* PROBLEM REQUIREMENTS: Among the entries below, please repeat exactly and only the lines from the line containing "now, MHz. -/" to the line containing "def layerSched (f", both lines included.

* EXERCISE INPUT:
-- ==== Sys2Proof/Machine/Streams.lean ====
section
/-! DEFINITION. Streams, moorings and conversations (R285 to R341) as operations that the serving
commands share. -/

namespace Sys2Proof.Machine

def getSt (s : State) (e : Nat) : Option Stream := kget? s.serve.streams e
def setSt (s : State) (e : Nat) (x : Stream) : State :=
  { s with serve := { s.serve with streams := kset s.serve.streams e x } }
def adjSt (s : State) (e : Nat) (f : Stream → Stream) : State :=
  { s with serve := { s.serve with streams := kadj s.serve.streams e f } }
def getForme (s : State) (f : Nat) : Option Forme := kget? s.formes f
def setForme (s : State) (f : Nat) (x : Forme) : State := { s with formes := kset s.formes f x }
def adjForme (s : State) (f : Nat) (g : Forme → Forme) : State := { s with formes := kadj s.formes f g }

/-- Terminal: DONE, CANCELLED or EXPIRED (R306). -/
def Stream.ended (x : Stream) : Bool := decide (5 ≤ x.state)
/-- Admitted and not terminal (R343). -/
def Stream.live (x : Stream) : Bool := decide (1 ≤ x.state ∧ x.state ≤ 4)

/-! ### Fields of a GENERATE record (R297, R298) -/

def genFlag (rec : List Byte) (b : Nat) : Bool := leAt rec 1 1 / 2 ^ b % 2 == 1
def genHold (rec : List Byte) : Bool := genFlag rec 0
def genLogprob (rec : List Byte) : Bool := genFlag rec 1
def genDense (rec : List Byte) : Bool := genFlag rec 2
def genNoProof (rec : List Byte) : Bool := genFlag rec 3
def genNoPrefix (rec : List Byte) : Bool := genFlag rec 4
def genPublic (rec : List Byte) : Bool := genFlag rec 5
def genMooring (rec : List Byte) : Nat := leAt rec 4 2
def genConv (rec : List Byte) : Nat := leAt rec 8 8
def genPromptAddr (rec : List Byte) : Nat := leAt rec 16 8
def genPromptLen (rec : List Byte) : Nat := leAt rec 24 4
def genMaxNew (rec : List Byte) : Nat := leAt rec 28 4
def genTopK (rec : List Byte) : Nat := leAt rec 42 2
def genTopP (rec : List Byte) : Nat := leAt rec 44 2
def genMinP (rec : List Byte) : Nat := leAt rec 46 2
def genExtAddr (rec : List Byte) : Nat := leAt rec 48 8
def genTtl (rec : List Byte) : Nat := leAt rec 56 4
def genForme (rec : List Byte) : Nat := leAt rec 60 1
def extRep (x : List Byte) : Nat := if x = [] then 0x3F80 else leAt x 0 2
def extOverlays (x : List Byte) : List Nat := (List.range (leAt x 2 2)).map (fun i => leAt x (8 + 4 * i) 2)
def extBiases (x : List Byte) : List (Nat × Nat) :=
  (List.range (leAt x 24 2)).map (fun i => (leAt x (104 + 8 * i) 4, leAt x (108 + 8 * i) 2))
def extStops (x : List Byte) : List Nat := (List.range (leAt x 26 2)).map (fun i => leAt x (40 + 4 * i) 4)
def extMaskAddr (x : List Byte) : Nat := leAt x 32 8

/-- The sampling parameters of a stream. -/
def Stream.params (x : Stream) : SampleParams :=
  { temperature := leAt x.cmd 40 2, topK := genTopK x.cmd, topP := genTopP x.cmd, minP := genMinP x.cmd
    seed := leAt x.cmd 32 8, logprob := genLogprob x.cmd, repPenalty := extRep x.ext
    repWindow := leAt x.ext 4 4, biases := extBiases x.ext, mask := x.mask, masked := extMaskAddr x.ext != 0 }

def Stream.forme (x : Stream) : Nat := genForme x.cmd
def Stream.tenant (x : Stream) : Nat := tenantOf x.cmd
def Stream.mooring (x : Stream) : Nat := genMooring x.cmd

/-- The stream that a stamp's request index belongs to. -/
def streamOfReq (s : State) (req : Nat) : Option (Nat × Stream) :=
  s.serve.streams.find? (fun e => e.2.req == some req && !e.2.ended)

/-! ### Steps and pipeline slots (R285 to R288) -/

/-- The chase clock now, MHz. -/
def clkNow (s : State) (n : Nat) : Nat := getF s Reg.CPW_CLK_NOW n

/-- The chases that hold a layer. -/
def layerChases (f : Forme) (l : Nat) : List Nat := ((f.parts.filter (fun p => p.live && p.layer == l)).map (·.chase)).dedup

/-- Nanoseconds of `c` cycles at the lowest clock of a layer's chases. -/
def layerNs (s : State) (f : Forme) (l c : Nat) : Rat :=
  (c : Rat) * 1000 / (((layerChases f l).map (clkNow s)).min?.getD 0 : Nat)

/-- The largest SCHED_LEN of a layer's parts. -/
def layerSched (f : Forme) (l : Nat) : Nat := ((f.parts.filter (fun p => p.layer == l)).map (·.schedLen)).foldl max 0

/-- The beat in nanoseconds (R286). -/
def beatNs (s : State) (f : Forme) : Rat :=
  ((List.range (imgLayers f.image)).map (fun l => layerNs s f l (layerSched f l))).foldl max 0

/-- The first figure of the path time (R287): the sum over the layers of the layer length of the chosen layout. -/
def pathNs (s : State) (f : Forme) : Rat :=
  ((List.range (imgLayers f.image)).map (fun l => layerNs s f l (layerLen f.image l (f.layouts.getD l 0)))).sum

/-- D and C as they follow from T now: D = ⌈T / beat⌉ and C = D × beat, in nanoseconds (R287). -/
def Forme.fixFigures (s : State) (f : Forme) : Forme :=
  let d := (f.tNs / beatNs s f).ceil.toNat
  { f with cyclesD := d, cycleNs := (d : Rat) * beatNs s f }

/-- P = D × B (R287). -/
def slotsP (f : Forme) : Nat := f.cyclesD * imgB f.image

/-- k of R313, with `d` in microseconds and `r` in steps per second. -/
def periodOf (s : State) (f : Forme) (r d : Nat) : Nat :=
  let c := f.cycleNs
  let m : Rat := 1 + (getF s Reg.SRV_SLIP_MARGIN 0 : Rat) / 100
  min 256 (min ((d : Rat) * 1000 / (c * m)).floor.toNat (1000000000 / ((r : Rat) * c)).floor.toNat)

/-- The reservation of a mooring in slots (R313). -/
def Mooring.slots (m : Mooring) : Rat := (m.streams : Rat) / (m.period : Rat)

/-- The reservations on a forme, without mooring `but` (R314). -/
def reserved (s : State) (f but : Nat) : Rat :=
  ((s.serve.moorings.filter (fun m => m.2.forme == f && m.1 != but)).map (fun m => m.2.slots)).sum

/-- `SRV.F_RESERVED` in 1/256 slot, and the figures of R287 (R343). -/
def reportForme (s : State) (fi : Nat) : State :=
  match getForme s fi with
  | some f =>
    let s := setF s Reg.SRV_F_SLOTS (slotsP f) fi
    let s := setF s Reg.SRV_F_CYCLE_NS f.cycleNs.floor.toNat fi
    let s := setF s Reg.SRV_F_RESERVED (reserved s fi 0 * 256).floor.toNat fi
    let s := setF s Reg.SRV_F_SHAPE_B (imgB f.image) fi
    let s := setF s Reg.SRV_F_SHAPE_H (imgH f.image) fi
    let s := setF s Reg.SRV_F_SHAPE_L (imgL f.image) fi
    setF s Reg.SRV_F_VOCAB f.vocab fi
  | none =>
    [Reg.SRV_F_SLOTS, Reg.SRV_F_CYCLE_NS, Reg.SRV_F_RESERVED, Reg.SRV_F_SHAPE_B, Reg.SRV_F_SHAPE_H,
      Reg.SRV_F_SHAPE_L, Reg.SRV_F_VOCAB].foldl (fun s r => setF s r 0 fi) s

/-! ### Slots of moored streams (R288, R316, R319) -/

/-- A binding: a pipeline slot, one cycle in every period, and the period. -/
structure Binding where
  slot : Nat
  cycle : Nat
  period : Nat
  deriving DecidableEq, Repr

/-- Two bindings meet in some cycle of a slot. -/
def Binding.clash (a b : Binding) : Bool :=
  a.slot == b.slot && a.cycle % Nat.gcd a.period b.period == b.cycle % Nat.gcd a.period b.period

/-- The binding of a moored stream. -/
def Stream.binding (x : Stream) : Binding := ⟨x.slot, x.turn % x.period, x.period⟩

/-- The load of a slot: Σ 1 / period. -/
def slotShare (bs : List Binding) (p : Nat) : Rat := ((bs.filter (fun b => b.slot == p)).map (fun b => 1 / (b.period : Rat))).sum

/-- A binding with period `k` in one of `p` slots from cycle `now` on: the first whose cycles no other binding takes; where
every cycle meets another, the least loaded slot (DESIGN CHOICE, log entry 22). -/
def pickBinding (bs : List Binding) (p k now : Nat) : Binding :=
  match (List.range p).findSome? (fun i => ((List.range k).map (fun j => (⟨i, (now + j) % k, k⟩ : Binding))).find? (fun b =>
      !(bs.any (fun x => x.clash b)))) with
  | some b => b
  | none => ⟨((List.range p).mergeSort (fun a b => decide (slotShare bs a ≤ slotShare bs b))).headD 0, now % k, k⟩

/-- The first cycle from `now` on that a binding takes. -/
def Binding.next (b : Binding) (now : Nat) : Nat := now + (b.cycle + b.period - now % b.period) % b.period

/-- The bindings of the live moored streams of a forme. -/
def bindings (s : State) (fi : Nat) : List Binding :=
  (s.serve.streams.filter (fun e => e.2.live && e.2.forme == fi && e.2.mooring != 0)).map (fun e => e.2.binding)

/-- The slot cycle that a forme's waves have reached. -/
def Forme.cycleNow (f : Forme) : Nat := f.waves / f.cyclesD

* EXPECTED ANSWER:
/-- The chase clock now, MHz. -/
def clkNow (s : State) (n : Nat) : Nat := getF s Reg.CPW_CLK_NOW n

/-- The chases that hold a layer. -/
def layerChases (f : Forme) (l : Nat) : List Nat := ((f.parts.filter (fun p => p.live && p.layer == l)).map (·.chase)).dedup

/-- Nanoseconds of `c` cycles at the lowest clock of a layer's chases. -/
def layerNs (s : State) (f : Forme) (l c : Nat) : Rat :=
  (c : Rat) * 1000 / (((layerChases f l).map (clkNow s)).min?.getD 0 : Nat)

/-- The largest SCHED_LEN of a layer's parts. -/
def layerSched (f : Forme) (l : Nat) : Nat := ((f.parts.filter (fun p => p.layer == l)).map (·.schedLen)).foldl max 0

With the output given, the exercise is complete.